## REQUIRED WORK
Using the data beneath this instruction, retype only the lines from the one that contains "let t := (vals.zip" down to the one that contains "let red := c.levels.zipIdx.flatMap", both included, exactly as they appear.

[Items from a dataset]
□ □ □

/-- Encode at this member (13 R215) at level `n`: the values sent, decoded again; residuals are read and written. -/
def encode215 (s0 : State) (c : Card) (n i : Nat) (l : CollLevel) (vals : List FV) (s : State) : List FV × State × BitVec 8 :=
  if !l.res then (wireTrip l (vals.map fun v => fvOf (fp32Of v)), s, 0)
  else
    let (rb, e) := cardRead s0 c (resKey n) (l.resBase + 4 * i) (4 * vals.length)
    if e != 0 then ([], s, e)
    else
      let t := (vals.zip (elemsOf 4 rb)).map fun p => fvOf (fp32Of (addFV 0 p.1 (Fmt.decode .fp32 p.2)).1)
      let w := wireTrip l t
      let (s, e) := cardPut s0 c (resKey n) (l.resBase + 4 * i)
        (packBytes 4 ((t.zip w).map fun p => (fp32Of (addFV 0 p.1 (negFV p.2)).1).toNat)) s
      (w, s, e)

/-- Working values of elements `a` to `b - 1`. -/
def workAt (c : Card) (r : Nat × Nat) : List FV := (List.range (r.2 - r.1)).map fun i => fvOf (KV.get 0 (r.1 + i) c.work)
def putWork (id a : Nat) (vals : List FV) (s : State) : State :=
  modCard id (fun c => { c with work := vals.zipIdx.foldl (fun m p => KV.set (a + p.2) (fp32Of p.1) m) c.work }) s

/-- The final store of elements `r`. -/
def storeOut (s0 : State) (id : Nat) (r : Nat × Nat) (s : State) : State :=
  match cardAt s id with
  | none => s
  | some c =>
    let n := collBytes c.w
    let out (x : FV) : Nat := if n == 4 then (fp32Of x).toNat else (roundTo .bf16 false rne x).1
    let (s, e) := cardPut s0 c dstKey ((nth c.w 5).toNat + n * r.1) (packBytes n ((workAt c r).map out)) s
    if e != 0 then endCard id e s else s

/-! ### COLL_RING_STEP -/

def collOp (c : Card) : Nat := fld (nth c.w 3) 7 4

/-- The ring steps of a collective in order: gather or reduce, level, step of the level. A broadcast goes around the ring of
each level, from the top level down, in one step less than the ring has members. -/
def collPlan (c : Card) : List (Bool × Nat × Nat) :=
  let at' (g : Bool) (less : Nat) (p : CollLevel × Nat) : List (Bool × Nat × Nat) :=
    (List.range (p.1.members.length - less)).map fun k => (g, p.2, k)
  let red := c.levels.zipIdx.flatMap (at' false 0)
  let gat := c.levels.zipIdx.reverse.flatMap (at' true 0)
  match collOp c with
  | 0 => red ++ gat
  | 1 => red
  | 2 => gat
  | _ => c.levels.zipIdx.reverse.flatMap (at' true 1)

def noLevel : CollLevel := { members := [], me := 0, wire := 0, type := 0, res := false, resBase := 0 }

/-- The links from a card's engine to the next member of a level, its port last, and those from the previous one; none where
a module has no route. An engine whose port is on the other X-die crosses the splices between them (02 R22). -/
def ringLinks (s : State) (c : Card) (l : CollLevel) : Option (List Nat × List Nat) :=
  let p := l.members.length
  let peer (i : Nat) : Option Nat := routePort s (l.members.getD (i % p) 0)
  match peer (l.me + 1), peer (l.me + p - 1) with
  | some a, some b =>
    some (hopRoute (cardDie c) (8 + portX a) ++ [riggingKey a], hopRoute (8 + portX b) (cardDie c) ++ [riggingKey b])
  | _, _ => none

/-- The elements that step (`g`, `n`, `k`) of a collective works on. -/
def stepChunk (c : Card) (g : Bool) (n k : Nat) : Nat × Nat :=
  let l := c.levels.getD n noLevel
  let p := l.members.length
  chunkOf l (rangeAt (0, cardLen c.w) c.levels n) ((l.me + (if g then p else 2 * p - 1) - k) % p)

/-- The range that is the source of a collective at this module: all of it to reduce, the module's own elements to gather, the
root's to broadcast. -/
def sourceRange (s : State) (c : Card) : Nat × Nat :=
  let n := cardLen c.w
  match collOp c with
  | 0 | 1 => (0, n)
  | 2 => rangeAt (0, n) c.levels c.levels.length
  | _ => if fld (nth c.w 6) 9 0 == s.moduleId.toNat then (0, n) else (0, 0)

/-- An area that a step reads or writes: the key of its latch, its address and bytes, and what it needs. -/
structure Area where
  key : Nat
  va : Nat
  n : Nat
  need : Need
  deriving DecidableEq, Repr

/-- The memory that the next step reads or writes. -/
def stepAreas (s : State) (c : Card) : List Area :=
  let b := collBytes c.w
  let out (r : Nat × Nat) : Area := { key := dstKey, va := (nth c.w 5).toNat + b * r.1, n := b * (r.2 - r.1), need := { w := true } }
  let final := c.prog == (collPlan c).length
  if c.prog == 0 then
    (let r := sourceRange s c
     [{ key := srcKey, va := (nth c.w 1).toNat + b * r.1, n := b * (r.2 - r.1), need := { r := true } }])
  else
    match (collPlan c)[c.prog - 1]? with
    | none => []
    | some (g, n, k) =>
      let l := c.levels.getD n noLevel
      let ch := stepChunk c g n k
      if collOp c == 3 then (if final then [out (0, cardLen c.w)] else [])
      else if g then (if n == 0 then [out ch] else [])
      else
        (if l.res && k + 1 != l.members.length then
          [{ key := resKey n, va := l.resBase + 4 * ch.1, n := 4 * (ch.2 - ch.1), need := { r := true, w := true } }] else []) ++
        (if final && collOp c == 1 then [out (rangeAt (0, cardLen c.w) c.levels c.levels.length)] else [])

/-- The accesses of the next step to one of its areas. -/
def areaAccess (s : State) (c : Card) (a : Area) : Span := cardSpan s c a.key a.va a.n a.need

/-- An area that the next step cannot reach yet, or that its card is parked at. -/
def areasWait (s : State) (c : Card) : Bool :=
  (stepAreas s c).any fun a => (KV.find a.key c.parked).isSome || (areaAccess s c a).stop == .wait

□ □ □

## TASK ANSWER
      let t := (vals.zip (elemsOf 4 rb)).map fun p => fvOf (fp32Of (addFV 0 p.1 (Fmt.decode .fp32 p.2)).1)
      let w := wireTrip l t
      let (s, e) := cardPut s0 c (resKey n) (l.resBase + 4 * i)
        (packBytes 4 ((t.zip w).map fun p => (fp32Of (addFV 0 p.1 (negFV p.2)).1).toNat)) s
      (w, s, e)

/-- Working values of elements `a` to `b - 1`. -/
def workAt (c : Card) (r : Nat × Nat) : List FV := (List.range (r.2 - r.1)).map fun i => fvOf (KV.get 0 (r.1 + i) c.work)
def putWork (id a : Nat) (vals : List FV) (s : State) : State :=
  modCard id (fun c => { c with work := vals.zipIdx.foldl (fun m p => KV.set (a + p.2) (fp32Of p.1) m) c.work }) s

/-- The final store of elements `r`. -/
def storeOut (s0 : State) (id : Nat) (r : Nat × Nat) (s : State) : State :=
  match cardAt s id with
  | none => s
  | some c =>
    let n := collBytes c.w
    let out (x : FV) : Nat := if n == 4 then (fp32Of x).toNat else (roundTo .bf16 false rne x).1
    let (s, e) := cardPut s0 c dstKey ((nth c.w 5).toNat + n * r.1) (packBytes n ((workAt c r).map out)) s
    if e != 0 then endCard id e s else s

/-! ### COLL_RING_STEP -/

def collOp (c : Card) : Nat := fld (nth c.w 3) 7 4

/-- The ring steps of a collective in order: gather or reduce, level, step of the level. A broadcast goes around the ring of
each level, from the top level down, in one step less than the ring has members. -/
def collPlan (c : Card) : List (Bool × Nat × Nat) :=
  let at' (g : Bool) (less : Nat) (p : CollLevel × Nat) : List (Bool × Nat × Nat) :=
    (List.range (p.1.members.length - less)).map fun k => (g, p.2, k)
  let red := c.levels.zipIdx.flatMap (at' false 0)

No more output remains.